The groups may have characteristics that are important for the analyses. These are often called contextual variables. So a contextual variable is a characteristic of a group.

Examples: If individuals were grouped in schools, school size would be a contextual variable.

If individuals were grouped in organizations, organization verticality might be a contextual variable.

They’re called contextual because each group creates a context in which the relationships of the dependent variable to independent variable(s) exist. Those contexts vary from group to group.

Random vs. Fixed characteristics

We’ve considered grouping previously.

Each qualitative factor in an analysis – sex, race, graduate program, age group, training program – represents a set of groups. Are these the kinds of groups we’re thinking about here?

No.

Most characteristics we’ve previously studied are fixed from one study to the next. Two training programs, for example, would be the same two training programs if the experiment were replicated.

These are called fixed factors. The characteristics associated with the two or more groups would be the same, i.e., fixed, if the experiment were repeated.

So the training programs are not groups in the above sense because their characteristics are not randomly chosen but are fixed.

On the other hand, if we’re dealing with randomly selected group, then the characteristics of the groups would change randomly if the experiment were repeated. Characteristics of random groups are called random factors.

Examples are percentage of males in a classroom, average SES of a school, student/faculty ratio of a school, verticalness of an organization.

Multilevel modeling

Multilievel modeling is a collection of analyses designed to take into account the nesting of observations within randomly selected groups and also the random nature of the grouping variables typically found.

Also called random coefficients models, mixed-effect models, multilevel regression models, hierarchical linear models, and multilevel covariance structure or multilevel structural equation models. (Text – p. 1).

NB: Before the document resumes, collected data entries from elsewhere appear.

-- ==== Sys2Proof/WellFormed.lean ====
section
/-! DEFINITION. What makes an instruction, a font base and a program image well formed. -/

namespace Sys2Proof

/-- An instruction is well formed when its operands are legal. R93: "every value is a valid register
number, so no register field can be illegal", and every value of `n`, `nn` and `nnn` is legal; the
operand types of `Instr` hold exactly those values, so the check passes for every term. -/
def Instr.wellFormed : Instr → Bool
  | .cls | .ret => true
  | .jp nnn | .call nnn | .ldI nnn | .jpV0 nnn => decide (nnn.toNat < Config.memSize)
  | .seImm x nn | .sneImm x nn | .ldImm x nn | .addImm x nn | .rnd x nn =>
    decide (x.toNat < 16 ∧ nn.toNat < 256)
  | .seReg x y | .sneReg x y | .ldReg x y | .orReg x y | .andReg x y | .xorReg x y | .addReg x y
  | .sub x y | .shr x y | .subn x y | .shl x y => decide (x.toNat < 16 ∧ y.toNat < 16)
  | .drw x y n => decide (x.toNat < 16 ∧ y.toNat < 16 ∧ n.toNat < 16)
  | .skp x | .sknp x | .ldVxDT x | .ldVxK x | .ldDTVx x | .ldSTVx x | .addI x | .ldF x | .ldB x
  | .ldMemVx x | .ldVxMem x => decide (x.toNat < 16)

/-- `FONT_BASE` is legal when the whole font table lies below 0x200 (R66). -/
def wellFormedFontBase (base : Nat) : Bool := decide (base + Config.fontSize ≤ Config.programBase)

/-- A program image is well formed when Load accepts it: at most 3584 bytes (R244). -/
def wellFormedRom (bytes : List Byte) : Bool := decide (bytes.length ≤ Config.maxRom)

end Sys2Proof
end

Example of a multilevel data file: ch3multilevel from the text’s data files.

Gender, SES, FEMSES, and MATH are individual variables. In this data set MATH, representing Math Achievement, is the dependent variable. Its relationship to other variables, such as student SES is being investigated. FEMSES is a product variable. More on it later.

SES_MEAN = Mean SES the a school , PER4YRC = percentage of students in the school going on to a 4-year school. PUBLIC = whether school is public or private.

Levels in multilevel analyses

The “lowest” level in multilevel analyses, usually the individual persons in the analyses, is called Level 1. Level 1 characteristics are individual person characteristics so they may vary from person to person both from person to person with a group and from person to person between different groups.

The groups, in which the level 1 individuals are nested, are at Level 2.

The vast majority of multilevel analyses are comprised of only two levels. However three and higher level analyses are possible.

For example, individuals could be nested within classes which could be nested within schools

Level 2 characteristics: Composites of Level 1 characteristics vs. Pure group characteristics

Level 2 characteristics will be the same for all persons within a group, then may change to a different value when a different group is considered and then be the same for all persons in that second group and so on.

Composites of Level 1 characteristics:

A composite of characteristics of individuals may be treated as a group characteristic.

Mean of SESs of individual students within a school can be used as a group characteristic.

The percentage of students going on to a 4-year college within a school can be used as a group characteristic.

Pure Group characteristics:

Pure group characteristics are characteristics of the group that are a property of the group entity only, not “built up” by combining scores of the elements.

Whether a school is public or private, as in the above data set, is an example.

The number of years experience of the principal of the school is another example.

Gross sales of an organization.

Debt rating of an organization

Longitudinal Models as multilevel analyses

Much research can be characterized as described above, with persons as the Level 1 entity and groups within which the persons exists – classrooms, schools, organizations – as the Level 2 entities. Let’s call them cross-sectional multilevel designs.

However, there is another situation to which multilevel analyses apply.

This is the situation in which a measurement of an individual at one of a series of times is the Level 1 entity. So the level 1 observation is a measurement at a time period.

In this situation, the person is the Level 2 entity.

So if we observe people for three years, once per year, the three observation will be the Level 1 observations and the person will be the Level 2 observation.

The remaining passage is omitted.